Sympathetic tone, which contributes to hypertension and the salt sensitivity of BP, increases with age, and positively correlates with elevated BP in adults above the age of 40 [9, 10]. The sympathoinhibitory afferent renal nerve (ARN) reno-renal reflex, which several studies have suggested is integrated in the hypothalamic paraventricular nucleus (PVN) [11, 12], is activated by efferent renal nerve activity and/or mechanical and chemical stimuli [13]. Activation of this sympathoinhibitory reflex suppresses centrally regulated efferent renal nerve activity and renal sodium reabsorption [13]. Highlighting a role of the ARN in BP regulation selective ARN ablation evoked a modest increase in BP in young normotensive male Sprague–Dawley rats [14]. Significantly, removal of all afferent inputs via dorsal rhizotomy and selective removal of the ARN in the young normotensive Sprague–Dawley rat evokes the development of the salt sensitivity of BP [12, 15] and the ARN are involved in DOCA-salt hypertension [16]. Despite evidence for an age-related decrease in markers of the presence of the ARN in aged Sprague–Dawley rats [17], the potential role(s) of the ARN and the sympathoinhibitory ARN reno-reflex in age-related hypertension remain unknown.

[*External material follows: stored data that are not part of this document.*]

/-- Put the line, or the subtree of a node of a level over it, into the pound (R170, R172). -/
def State.pound (s : State) (p line level : Nat) : State :=
  let m := s.memSt p
  let (major, minors) := m.above line level
  let s := s.modMem p (fun m => m.setAbove line level major (setMinor minors (nodeIndex line level % 64) 127))
  let s := if level = 0 then s
    else
      let r := leavesOf level (nodeIndex line level)
      s.modMem p (fun m => { m with scrubbed := cutRanges r.1 r.2 m.scrubbed })
  -- what the atomic line buffer holds of it is in the pound too (R175)
  let s := s.modMem p (fun m => { m with buf := m.buf.filter (fun b => nodeIndex b.line level ≠ nodeIndex line level) })
  s.bump .CTR_ST_STATUS_POUND_UNITS p

/-- Put one line into the pound wherever its leaf is (R257, R392). -/
def State.poundLine (s : State) (p line : Nat) : State :=
  if ((s.memSt p).node 1 (line / 64)).isSome then s.pound p line 0
  else
    (s.modMem p (fun m => { m with buf := m.buf.filter (fun b => b.line ≠ line),
                                   pounds := line :: m.pounds.filter (· ≠ line), zeroed := m.zeroed.filter (· ≠ line) })).bump
      .CTR_ST_STATUS_POUND_UNITS p

/-! ## The ends of an operation -/

/-- An operation leaves its slot. -/
def State.endOp (s : State) (p slot : Nat) : State :=
  s.modMem p (fun m => { m with slots := mapErase m.slots slot })

/-- A write has been performed: its RSP. -/
def State.ackWrite (s : State) (o : MemOp) : State :=
  match o.origin with
  | .released k id => s.modCluster k (fun c => { c with rsps := c.rsps ++ [(id, 0)] })
  | .link p _ => (s.linkCharge o.ctx o.core 1).linkSend p 2 none
  | .back k line => (s.modCluster k (fun c => { c with backs := c.backs.erase line })).resumeStalled k
  | .raw jtag pa => s.emit (.raw jtag pa 0 0)
  | _ => s

/-- An operation ends in a bus error to its requester. -/
def State.failOp (s : State) (p slot code : Nat) (o : MemOp) : State :=
  let s := s.endOp p slot
  match o.origin with
  | .core k seq _ =>
    (match (s.cluster k).flight seq with
    | some f => s.busError k f.acc code
    | none => s)
  | .released k id => s.modCluster k (fun c => { c with rsps := c.rsps ++ [(id, code)] })
  | .fill k h => (s.modCluster k (fun c => { c with rsps := c.rsps ++ [(h.id, code)] })).fillEnd (h.addr / 128)
  | .link q _ => (s.linkCharge o.ctx o.core 1).linkSend q 2 none
  | .back k line => (s.modCluster k (fun c => { c with backs := c.backs.erase line })).resumeStalled k
  | .migration i =>
    (match s.xlt.migrations.find? (fun m => m.id == i) with
    | some m => s.migrationFault m 0x070B
    | none => s)
  | .walk i => s.walkFailed i
  | .pool i =>
    (match s.xlt.migrations.find? (fun m => m.id == i) with
    | some m => s.migrationFault m 0x070B
    | none => s)
  | .raw jtag pa => s.emit (.raw jtag pa code 0)
  | .save image => s.saveError image code
  | .none => s

/-- An operation's line may be used only once it has verified: it carries no token. -/
def MemOrigin.waits : MemOrigin → Bool
  | .fill _ _ => true
  | .walk _ => true
  | .pool _ => true
  | _ => false

/-- Leaf minor of an operation's line. -/
def State.opMinor (s : State) (o : MemOp) : Nat :=
  match s.place (o.paLine * 128) with
  | some (p, line) => s.minorOf p line
  | none => 0

/-- A read's plaintext goes back to its requester. -/
def State.answerRead (s : State) (o : MemOp) (spec : Bool) (d : Line) : State :=
  match o.origin with
  | .core k seq beat => s.returnLine k seq beat o.paLine spec false d
  | .link q _ => (s.linkCharge o.ctx o.core 2).linkSend q 3 none
  | .fill k h => (s.fillCache k h d).fillEnd (h.addr / 128)
  | .walk i => s.walkEntry i d
  | .pool i => s.poolEntry i d
  | .raw jtag pa => s.emit (.raw jtag pa 0 d)
  | .save image => if spec then s.saveData image d else s.saveLine image (if s.opMinor o = 0 ∧ d = 0 then 0 else 1) d
  | _ => s

/-- The verdict of a read goes back to its requester (R160). -/
def State.answerVerdict (s : State) (o : MemOp) (v : Verdict) (code : Nat) : State :=
  match o.origin with
  | .core k seq _ => s.modCluster k (fun c => { c with verdicts := c.verdicts ++ [(seq, v, code)] })
  | .link q _ => (s.linkCharge o.ctx o.core 1).linkSend q 2 none
  | .save image => s.saveVerdict image v (s.opMinor o == 0)
  | _ => s

/-! ## Writes (R156, R167) -/

/-- The tag word of a line: into the tag cache and to DRAM; a tag line that the cache does not hold is read into it first
(R145). -/
def State.putTag (s : State) (p line : Nat) (v : Word) : State :=
  let m := s.memSt p
  match m.tagCache.find? (fun e => e.1 == line / 16) with
  | some e =>
    let t := linePut e.2 (8 * (line % 16)) 8 v.toNat
    let s := s.modMem p (fun m => { m with tagCache := (line / 16, t) :: m.tagCache.filter (fun x => x.1 ≠ line / 16) })
    s.memWrite p (tagAddr line) (sectorMask (tagAddr line) 8) t
  | none => s.addPatch p p (.tagWord line v)

/-- Raise the minor of a line; at 126 the leaf gets a new major and its other lines are re-encrypted (R156). -/
def State.bumpLine (s : State) (p line keyid : Nat) : State :=
  let m := s.memSt p
  let (major, minors) := m.above line 0
  let i := line % 64
  let v := minors.getD i 0
  if v < 126 then s.modMem p (fun m => m.setAbove line 0 major (setMinor minors i (v + 1)))
  else
    let major' := (major + 1) % 2 ^ 64
    let minors' := (List.range 64).map (fun j =>
      let x := minors.getD j 0
      if j = i then 1 else if 1 ≤ x ∧ x ≤ 126 then 1 else x)
    let s := s.modMem p (fun m => m.setAbove line 0 major' minors')
    let base := line / 64 * 64
    -- an operation of the leaf that has begun keeps the version its line was read under
    let s := s.modMem p (fun m => { m with slots := m.slots.map (fun e =>
      if e.2.started ∧ e.2.line / 64 = line / 64 ∧ e.2.line ≠ line ∧ e.2.ver = none then
        (e.1, { e.2 with ver := some (major, minors.getD (e.2.line % 64) 0) })
      else e) })
    forEach ((List.range 64).filter (fun j => j != i && decide (1 ≤ minors.getD j 0) && decide (minors.getD j 0 ≤ 126))) s
      (fun j s => s.addPatch p p (.recrypt (base + j) keyid major (minors.getD j 0) major'))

Several studies have reported that sympathetic nervous system (SNS)–mediated release of norepinephrine (NE) increases the activity of the sodium chloride cotransporter (NCC) to drive sodium reabsorption at the level of the distal convoluted tubule (DCT) [18, 19] and evokes hypertension. The NCC is regulated by a kinase network that includes with-no-lysine kinases (WNK) 1 and WNK4, STE20/SPS1-related proline alanine rich kinase (SPAK), and oxidative stress response 1 (OxSR1) [20, 21]. The regulatory pathways governing NCC activity are a source of controversy as opposing studies suggest WNK1 or WNK4 as the dominant NCC regulatory kinase [22,23,24]. There is also debate over which downstream kinase, SPAK or OxSR1, is responsible for phosphorylating and activating the NCC [21]. Further the potential role(s) of the NCC in age-dependent hypertension and age-dependent salt sensitivity of BP remain to be established.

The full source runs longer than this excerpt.